Collected data entries:
/-! ### setFlag -/

@[simp] theorem setFlag_params (c : Bool) : (s.setFlag c).params = s.params := rfl
@[simp] theorem setFlag_mem (c : Bool) : (s.setFlag c).mem = s.mem := rfl
@[simp] theorem setFlag_v (c : Bool) : (s.setFlag c).v = s.v.set flagReg (flagByte c) := rfl
@[simp] theorem setFlag_i (c : Bool) : (s.setFlag c).i = s.i := rfl
@[simp] theorem setFlag_pc (c : Bool) : (s.setFlag c).pc = s.pc := rfl
@[simp] theorem setFlag_stack (c : Bool) : (s.setFlag c).stack = s.stack := rfl
@[simp] theorem setFlag_sp (c : Bool) : (s.setFlag c).sp = s.sp := rfl
@[simp] theorem setFlag_dt (c : Bool) : (s.setFlag c).dt = s.dt := rfl
@[simp] theorem setFlag_st (c : Bool) : (s.setFlag c).st = s.st := rfl
@[simp] theorem setFlag_key (c : Bool) : (s.setFlag c).key = s.key := rfl
@[simp] theorem setFlag_fb (c : Bool) : (s.setFlag c).fb = s.fb := rfl
@[simp] theorem setFlag_status (c : Bool) : (s.setFlag c).status = s.status := rfl
@[simp] theorem setFlag_randomIn (c : Bool) : (s.setFlag c).randomIn = s.randomIn := rfl
@[simp] theorem setFlag_draws (c : Bool) : (s.setFlag c).draws = s.draws := rfl
@[simp] theorem setFlag_readByte (c : Bool) (c' : Nat) : (s.setFlag c).readByte c' = s.readByte c' := rfl
@[simp] theorem setFlag_keyDown (c : Bool) (j : Fin 16) : (s.setFlag c).keyDown j = s.keyDown j := rfl
@[simp] theorem setFlag_cell (c : Bool) (p : Pixel) : (s.setFlag c).cell p = s.cell p := rfl

/-! ### setResultAndFlag -/

@[simp] theorem setResultAndFlag_params (x : Reg) (b : Byte) (c : Bool) : (s.setResultAndFlag x b c).params = s.params := rfl
@[simp] theorem setResultAndFlag_mem (x : Reg) (b : Byte) (c : Bool) : (s.setResultAndFlag x b c).mem = s.mem := rfl
@[simp] theorem setResultAndFlag_v (x : Reg) (b : Byte) (c : Bool) : (s.setResultAndFlag x b c).v = (s.v.set x b).set flagReg (flagByte c) := rfl
@[simp] theorem setResultAndFlag_i (x : Reg) (b : Byte) (c : Bool) : (s.setResultAndFlag x b c).i = s.i := rfl
@[simp] theorem setResultAndFlag_pc (x : Reg) (b : Byte) (c : Bool) : (s.setResultAndFlag x b c).pc = s.pc := rfl
@[simp] theorem setResultAndFlag_stack (x : Reg) (b : Byte) (c : Bool) : (s.setResultAndFlag x b c).stack = s.stack := rfl
@[simp] theorem setResultAndFlag_sp (x : Reg) (b : Byte) (c : Bool) : (s.setResultAndFlag x b c).sp = s.sp := rfl
@[simp] theorem setResultAndFlag_dt (x : Reg) (b : Byte) (c : Bool) : (s.setResultAndFlag x b c).dt = s.dt := rfl
@[simp] theorem setResultAndFlag_st (x : Reg) (b : Byte) (c : Bool) : (s.setResultAndFlag x b c).st = s.st := rfl
@[simp] theorem setResultAndFlag_key (x : Reg) (b : Byte) (c : Bool) : (s.setResultAndFlag x b c).key = s.key := rfl
@[simp] theorem setResultAndFlag_fb (x : Reg) (b : Byte) (c : Bool) : (s.setResultAndFlag x b c).fb = s.fb := rfl
@[simp] theorem setResultAndFlag_status (x : Reg) (b : Byte) (c : Bool) : (s.setResultAndFlag x b c).status = s.status := rfl
@[simp] theorem setResultAndFlag_randomIn (x : Reg) (b : Byte) (c : Bool) : (s.setResultAndFlag x b c).randomIn = s.randomIn := rfl
@[simp] theorem setResultAndFlag_draws (x : Reg) (b : Byte) (c : Bool) : (s.setResultAndFlag x b c).draws = s.draws := rfl
@[simp] theorem setResultAndFlag_readByte (x : Reg) (b : Byte) (c : Bool) (c' : Nat) : (s.setResultAndFlag x b c).readByte c' = s.readByte c' := rfl
@[simp] theorem setResultAndFlag_keyDown (x : Reg) (b : Byte) (c : Bool) (j : Fin 16) : (s.setResultAndFlag x b c).keyDown j = s.keyDown j := rfl
@[simp] theorem setResultAndFlag_cell (x : Reg) (b : Byte) (c : Bool) (p : Pixel) : (s.setResultAndFlag x b c).cell p = s.cell p := rfl

/-! ### writeBytes -/

@[simp] theorem writeBytes_params (a : Nat) (bs : List Byte) : (s.writeBytes a bs).params = s.params := by
  induction bs generalizing s a with
  | nil => rfl
  | cons b rest ih => rw [State.writeBytes, ih, writeByte_params]
@[simp] theorem writeBytes_v (a : Nat) (bs : List Byte) : (s.writeBytes a bs).v = s.v := by
  induction bs generalizing s a with
  | nil => rfl
  | cons b rest ih => rw [State.writeBytes, ih, writeByte_v]
@[simp] theorem writeBytes_i (a : Nat) (bs : List Byte) : (s.writeBytes a bs).i = s.i := by
  induction bs generalizing s a with
  | nil => rfl
  | cons b rest ih => rw [State.writeBytes, ih, writeByte_i]
@[simp] theorem writeBytes_pc (a : Nat) (bs : List Byte) : (s.writeBytes a bs).pc = s.pc := by
  induction bs generalizing s a with
  | nil => rfl
  | cons b rest ih => rw [State.writeBytes, ih, writeByte_pc]
@[simp] theorem writeBytes_stack (a : Nat) (bs : List Byte) : (s.writeBytes a bs).stack = s.stack := by
  induction bs generalizing s a with
  | nil => rfl
  | cons b rest ih => rw [State.writeBytes, ih, writeByte_stack]
@[simp] theorem writeBytes_sp (a : Nat) (bs : List Byte) : (s.writeBytes a bs).sp = s.sp := by
  induction bs generalizing s a with
  | nil => rfl
  | cons b rest ih => rw [State.writeBytes, ih, writeByte_sp]
@[simp] theorem writeBytes_dt (a : Nat) (bs : List Byte) : (s.writeBytes a bs).dt = s.dt := by
  induction bs generalizing s a with
  | nil => rfl
  | cons b rest ih => rw [State.writeBytes, ih, writeByte_dt]
@[simp] theorem writeBytes_st (a : Nat) (bs : List Byte) : (s.writeBytes a bs).st = s.st := by
  induction bs generalizing s a with
  | nil => rfl
  | cons b rest ih => rw [State.writeBytes, ih, writeByte_st]
@[simp] theorem writeBytes_key (a : Nat) (bs : List Byte) : (s.writeBytes a bs).key = s.key := by
  induction bs generalizing s a with
  | nil => rfl
  | cons b rest ih => rw [State.writeBytes, ih, writeByte_key]
@[simp] theorem writeBytes_fb (a : Nat) (bs : List Byte) : (s.writeBytes a bs).fb = s.fb := by
  induction bs generalizing s a with
  | nil => rfl
  | cons b rest ih => rw [State.writeBytes, ih, writeByte_fb]
@[simp] theorem writeBytes_status (a : Nat) (bs : List Byte) : (s.writeBytes a bs).status = s.status := by
  induction bs generalizing s a with
  | nil => rfl
  | cons b rest ih => rw [State.writeBytes, ih, writeByte_status]
@[simp] theorem writeBytes_randomIn (a : Nat) (bs : List Byte) : (s.writeBytes a bs).randomIn = s.randomIn := by
  induction bs generalizing s a with
  | nil => rfl
  | cons b rest ih => rw [State.writeBytes, ih, writeByte_randomIn]
@[simp] theorem writeBytes_draws (a : Nat) (bs : List Byte) : (s.writeBytes a bs).draws = s.draws := by
  induction bs generalizing s a with
  | nil => rfl
  | cons b rest ih => rw [State.writeBytes, ih, writeByte_draws]
@[simp] theorem writeBytes_reg (a : Nat) (bs : List Byte) (r : Reg) : (s.writeBytes a bs).reg r = s.reg r := by
  simp only [State.reg, writeBytes_v]
@[simp] theorem writeBytes_keyDown (a : Nat) (bs : List Byte) (j : Fin 16) : (s.writeBytes a bs).keyDown j = s.keyDown j := by
  simp only [State.keyDown, writeBytes_key]
@[simp] theorem writeBytes_cell (a : Nat) (bs : List Byte) (p : Pixel) : (s.writeBytes a bs).cell p = s.cell p := by
  simp only [State.cell, writeBytes_fb]

end Sys2Proof.Machine
end

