-- ==== Sys2Proof/Laws/Step.lean ====
section
/-! SUPPORT. What a fetch can find, what a load can do, and what the other ports leave. -/

namespace Sys2Proof.Machine

variable (s : State)

/-! ### Fetch and decode (30_encoding R70, 60_exceptions R228) -/

theorem fetchWord?_some (h : s.pc.toNat ≤ lastFetch) :
    s.fetchWord? = some (wordOfBytes (s.readByte s.pc.toNat) (s.readByte (s.pc.toNat + 1))) := if_pos h

theorem fetchWord?_none (h : ¬ s.pc.toNat ≤ lastFetch) : s.fetchWord? = none := if_neg h

/-- Everything a step can find before an instruction runs. -/
theorem fetchDecode_cases :
    (∃ r, s.status = .faulted r ∧ fetchDecode s = .ends s) ∨
    (s.status = .running ∧ s.fetchWord? = none ∧
      fetchDecode s = .ends (takeFault .addressOutOfRange none (some s.fetchFaultAddress) s)) ∨
    (∃ op why, s.status = .running ∧ s.fetchWord? = some op ∧ decode s.params.bnnnMode op = .rejected why ∧
      fetchDecode s = .ends (takeFault .invalidInstruction (some op) none s)) ∨
    (∃ op i, s.status = .running ∧ s.fetchWord? = some op ∧ decode s.params.bnnnMode op = .instr i ∧
      fetchDecode s = .run i) := by
  cases hs : s.status with
  | faulted r => exact .inl ⟨r, rfl, by simp only [fetchDecode, hs]⟩
  | running =>
    cases hf : s.fetchWord? with
    | none => exact .inr (.inl ⟨rfl, rfl, by simp only [fetchDecode, hs, hf]⟩)
    | some op =>
      cases hd : decode s.params.bnnnMode op with
      | rejected why => exact .inr (.inr (.inl ⟨op, why, rfl, rfl, hd, by simp only [fetchDecode, hs, hf, hd]⟩))
      | instr i => exact .inr (.inr (.inr ⟨op, i, rfl, rfl, hd, by simp only [fetchDecode, hs, hf, hd]⟩))

/-! ### Ports (60_exceptions R240) -/

theorem load_fits {bytes : List Byte} (h : bytes.length ≤ romMax) :
    load bytes s = .next (s.writeBytes romBase bytes) := if_neg (by omega)

theorem load_oversized {bytes : List Byte} (h : bytes.length > romMax) :
    load bytes s = .fault (.oversizedRom bytes.length) := if_pos h

theorem countDown_toNat (b : Byte) : (countDown b).toNat = b.toNat - 1 := by
  unfold countDown
  split
  · next h => simp [h]
  · next h =>
    have : b.toNat ≠ 0 := fun h0 => h (BitVec.eq_of_toNat_eq h0)
    rw [BitVec.toNat_sub_of_le (by rw [BitVec.le_def]; simp; omega)]
    rfl

end Sys2Proof.Machine
end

What you need to do: Search the records for the string "takeFault" and report each line that has it.

Completed exercise:
      fetchDecode s = .ends (takeFault .addressOutOfRange none (some s.fetchFaultAddress) s)) ∨
      fetchDecode s = .ends (takeFault .invalidInstruction (some op) none s)) ∨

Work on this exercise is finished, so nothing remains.